- Born: Eileen E.M. Furlong
- Education: University College Dublin (BSc, PhD)
- Awards: Member of the Academia Europaea (2016) EMBO Membership (2013)
- Scientific career
- Fields: Enhancers Chromatin topology Embryonic development Single cell genomics Transcription factors
- Workplaces: European Molecular Biology Laboratory Stanford University
- Thesis: Tissue-specific regulation of gene expression by the transcription factors Ying-Yang 1 and nuclear factor 1 (1996)
- Doctoral advisor: Finian Martin
- Website: furlonglab.embl.de

= Eileen Furlong =

Irish molecular biologist

Eileen E. M. Furlong is an Irish molecular biologist working in the fields of transcription, chromatin biology, developmental biology and genomics. She is known for her work in understanding how the genome is regulated, in particular to how developmental enhancers function, how they interact within three dimensional chromatin topologies and how they drive cell fate decisions during embryogenesis. She is Head of the Department of Genome Biology at the European Molecular Biology Laboratory (EMBL). Furlong was elected a member of the European Molecular Biology Organization (EMBO) in 2013, the Academia Europaea in 2016 and was appointed to EMBO’s research council in 2018.

== Education ==

Eileen Furlong obtained a Bachelor of Science degree at University College Dublin, and a PhD at the Conway institute at UCD, studying transcriptional regulation of immediate early response genes in the lab of Finian Martin.

==Career and research ==
After her PhD, Furlong was a postdoctoral researcher at Stanford University, in Matthew P. Scott's lab, developing genomics tools to functionally dissect developmental programmes during embryogenesis.
Furlong started her independent lab at EMBL in 2002, and was appointed head of department in 2009. Her research integrates genomics, genetics and computational biology approaches to functionally dissect the role of non-coding cis-regulatory elements in the regulation of gene expression. In particular, using mesoderm specification into different muscle primordia as a model system. Her group’s research has uncovered a number of properties of enhancers and enhancer-promoter communication, including pre-formed enhancer-promoter ‘loops’ and the ability of many enhancer’s to function even when larger chromatin topologies are perturbed, in addition to mechanisms that allow enhancers to withstand the effects of genetic variation, including collective transcription factor recruitment, genetic epistasis within enhancers and promoters, and extensive redundancy, which together contribute to canalization in developmental patterning.

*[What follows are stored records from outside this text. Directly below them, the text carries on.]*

-- ==== Sys2Proof/Machine/RegMap.lean ====
section
/-! DEFINITION. The register map of spec/ (chapters 01 to 18): every page of R392 with its registers, written out of
the register tables of the chapters' own text: page bases and register addresses (BAR0 offsets, R13), field positions,
and, for each register, its fields with kind (R16), reset value (R18) and the encodings that are not reserved (R17).
The common page header (chapter 18) is laid out once, for every page. -/
namespace Sys2Proof.Machine

/-! Pages: the BAR0 offset of each (R13, R392). -/
namespace Pg
abbrev DEV : Nat := 0x0
abbrev CMT : Nat := 0x1000
abbrev TICK : Nat := 0x2000
abbrev LPORT (i : Nat) : Nat := 0x10000 + 0x1000 * i
abbrev LSER (i : Nat) : Nat := 0x18000 + 0x1000 * i
abbrev FLEXE (i : Nat) : Nat := 0x20000 + 0x1000 * i
abbrev PTP : Nat := 0x28000
abbrev STEER : Nat := 0x30000
abbrev SBUF (i : Nat) : Nat := 0x38000 + 0x1000 * i
abbrev ISLICE (i : Nat) : Nat := 0x40000 + 0x1000 * i
abbrev ESLICE (i : Nat) : Nat := 0x50000 + 0x1000 * i
abbrev APC (i : Nat) : Nat := 0x60000 + 0x1000 * i
abbrev PARSE : Nat := 0x80000
abbrev CLASS : Nat := 0x81000
abbrev TERR (i : Nat) : Nat := 0x90000 + 0x1000 * i
abbrev TERR_CTL : Nat := 0x98000
abbrev ACL : Nat := 0x99000
abbrev EXM : Nat := 0xA0000
abbrev LEARN : Nat := 0xA1000
abbrev AGE : Nat := 0xA2000
abbrev HSG (i : Nat) : Nat := 0xA8000 + 0x1000 * i
abbrev NHOP : Nat := 0xB0000
abbrev SC0 : Nat := 0xC0000
abbrev D2D_F : Nat := 0xD0000
abbrev D2DL_F (i : Nat) : Nat := 0xD8000 + 0x1000 * i
abbrev PWR_F : Nat := 0xE0000
abbrev CLK_F : Nat := 0xE1000
abbrev RAS_F : Nat := 0xE2000
abbrev LRMON (i : Nat) : Nat := 0xE8000 + 0x1000 * i
abbrev CNT_F : Nat := 0xF0000
abbrev DEV_T : Nat := 0x1000000
abbrev VOQ : Nat := 0x1010000
abbrev ADM : Nat := 0x1011000
abbrev CALD : Nat := 0x1012000
abbrev BUF : Nat := 0x1013000
abbrev CALDQ (i : Nat) : Nat := 0x1014000 + 0x1000 * i
abbrev EQS : Nat := 0x1020000
abbrev SHP : Nat := 0x1021000
abbrev POL : Nat := 0x1022000
abbrev GATE : Nat := 0x1023000
abbrev LAT : Nat := 0x1024000
abbrev EPOOLQ (i : Nat) : Nat := 0x1028000 + 0x1000 * i
abbrev MIR : Nat := 0x1030000
abbrev EQL (i : Nat) : Nat := 0x1038000 + 0x1000 * i
abbrev FSER (i : Nat) : Nat := 0x1040000 + 0x1000 * i
abbrev FCELL : Nat := 0x1050000
abbrev FFRM : Nat := 0x1051000
abbrev FCRD : Nat := 0x1052000
abbrev FPM : Nat := 0x1053000
abbrev FCE (i : Nat) : Nat := 0x1058000 + 0x1000 * i
abbrev HBMC (i : Nat) : Nat := 0x1060000 + 0x1000 * i
abbrev HBM_RAS : Nat := 0x1064000
abbrev HBMTR (i : Nat) : Nat := 0x1068000 + 0x1000 * i
abbrev SCRUB : Nat := 0x1070000
abbrev SC1 : Nat := 0x1080000
abbrev UPD : Nat := 0x1081000
abbrev EMRAM : Nat := 0x1082000
abbrev PCIE (i : Nat) : Nat := 0x1090000 + 0x1000 * i
abbrev DMA : Nat := 0x1092000
abbrev IRQ : Nat := 0x1093000
abbrev D2D_T : Nat := 0x10A0000
abbrev D2DL_T (i : Nat) : Nat := 0x10A8000 + 0x1000 * i
abbrev PWR_T : Nat := 0x10B0000
abbrev CLK_T : Nat := 0x10B1000
abbrev RAS_T : Nat := 0x10B2000
abbrev CNT_T : Nat := 0x10C0000
/-- D2D_F and D2D_T. -/
abbrev D2D (d : Nat) : Nat := if d = 0 then 0xD0000 else 0x10A0000
/-- ISLICE and ESLICE, instance `i`. -/
abbrev SLICE (d i : Nat) : Nat := (if d = 0 then 0x40000 else 0x50000) + 0x1000 * i
/-- RAS_F and RAS_T. -/
abbrev RAS (d : Nat) : Nat := if d = 0 then 0xE2000 else 0x10B2000
/-- SC0 and SC1. -/
abbrev SC (d : Nat) : Nat := if d = 0 then 0xC0000 else 0x1080000
/-- PWR_F and PWR_T. -/
abbrev PWR (d : Nat) : Nat := if d = 0 then 0xE0000 else 0x10B0000
/-- CLK_F and CLK_T. -/
abbrev CLK (d : Nat) : Nat := if d = 0 then 0xE1000 else 0x10B1000
/-- DEV (die 0) and DEV_T (die 1). -/
abbrev DEVd (d : Nat) : Nat := if d = 0 then 0x0 else 0x1000000
/-- D2DL_F and D2DL_T, instance `i`. -/
abbrev D2DL (d i : Nat) : Nat := (if d = 0 then 0xD8000 else 0x10A8000) + 0x1000 * i
/-- CNT_F and CNT_T. -/
abbrev CNT (d : Nat) : Nat := if d = 0 then 0xF0000 else 0x10C0000
end Pg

Furlong’s work was credited in the development and application of genomic approaches to understand embryonic development, including the development of Drosophila microarrays, an automatic transgenic embryo sorter, Chromatin immunoprecipitation (ChIP) in embryos, tissue specific and single cell approaches - which combined with genetic manipulations provided insight into developmental programmes during embryogenesis at a genome-wide scale.

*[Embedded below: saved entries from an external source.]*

-- ==== Sys2Proof/Machine/State.lean ====
section
/-! DEFINITION. The state of the block as plain data: every register, FIFO, buffer, counter, mode and pin the spec
gives it, the queue of waiting commands, the state after reset, and the reasons a command stops.
Register-visible state (status and counters included) has one home, the sparse register file `regs`; the structures
below hold what no register shows. -/
namespace Sys2Proof.Machine

/-- The two parts the manual covers (R1, R2). The part is fixed by fuses; no command changes it. -/
inductive Part where
  | lmb4812
  | lmb4806
deriving DecidableEq, Repr

/-- Why the block stops with a fault. No command of the table ends in one: every access the commands make is to a
register, table or buffer that the spec lays out, and the spec says what an access elsewhere does (R392, R393). The
one constructor stands for that absence and nothing raises it: safe. -/
inductive Fault where
  /-- Raised by nothing. -/
  | none
deriving DecidableEq, Repr

/-- Why a command is refused. -/
inductive Refusal where
  /-- Raised by an arm of Dispatch.lean whose meaning is not written yet: safe, the block stops. -/
  | notModelled (mnemonic : String)
deriving DecidableEq, Repr

/-- What a command makes leave the device: a model's record of its pins, ports and host buses. -/
inductive Emit where
  /-- An MSI-X message of a PCIe port for a vector, with the address and data of its table entry (R362). -/
  | msix (port vec addr data : Nat)
  /-- Bytes written to host memory by a port's DMA engine (R368). -/
  | hostWrite (port addr : Nat) (bytes : List Byte)
  /-- A frame, or its stomped beginning, leaves a line port (R241). -/
  | frame (port : Nat) (bytes : List Byte) (stomp : Bool)
  /-- A PFC frame leaves a line port: enabled priorities and their quanta (R218). -/
  | pfc (port : Nat) (enable : Nat) (quanta : Nat)
  /-- A SYNC_OUT edge with its tag word; the flag says that the tag's CRC is sent inverted (R48). -/
  | sync (time word : Nat) (badCrc : Bool)
  /-- The header of the frame that a fabric lane starts (R249, R250). -/
  | frameHeader (lane header : Nat)
  /-- A cell in a slot of a fabric lane's next frame: its 128-bit header, and payload bytes (R252). -/
  | cell (lane slot header : Nat) (payload : List Byte)
  /-- A control message placed for a lane's next frame (R270). -/
  | message (lane slot word : Nat)
  /-- A level change of an output pin. -/
  | pin (name : String) (level : Bool)
  /-- A heartbeat word of a controller to its peer (R332). -/
  | heartbeat (sc word : Nat)
deriving DecidableEq, Repr

/-- What is wrong with a stored word (R298, R300): kind 0 nothing, 1 errors within one symbol (its number and pattern),
2 uncorrectable, 3 poisoned; the raw syndrome, and the codeword of an HBM burst. -/
structure WordErr where
  kind : Nat := 0
  symbol : Nat := 0
  pattern : Nat := 0
  syn : Nat := 0
  half : Nat := 0
deriving DecidableEq, Repr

Furlong serves on the editorial boards of the scientific journals Developmental Cell, Development, Molecular Systems Biology, Current Opinion in Genetics Development, Current Opinion in Cell Biology, a European Research Council (ERC) panel member and an organiser of the international Conferences From Functional Genomics to Systems Biology, EMBL Transcription and Chromatin meeting, and a keynote speaker at national and international conferences including Intelligent Systems for Molecular Biology (ISMB).

===Awards and honors===
Furlong was elected a member of the European Molecular Biology Organization (EMBO) in 2013, and a Member of the Academia Europaea (MAE) in 2016. Furlong was awarded ERC advanced investigator funding CisRegVar 2013-2018 and DeCRypT 2019-2023. She was elected a Fellow of the Royal Society in May 2022. In 2026, she was made a member of the Royal Irish Academy.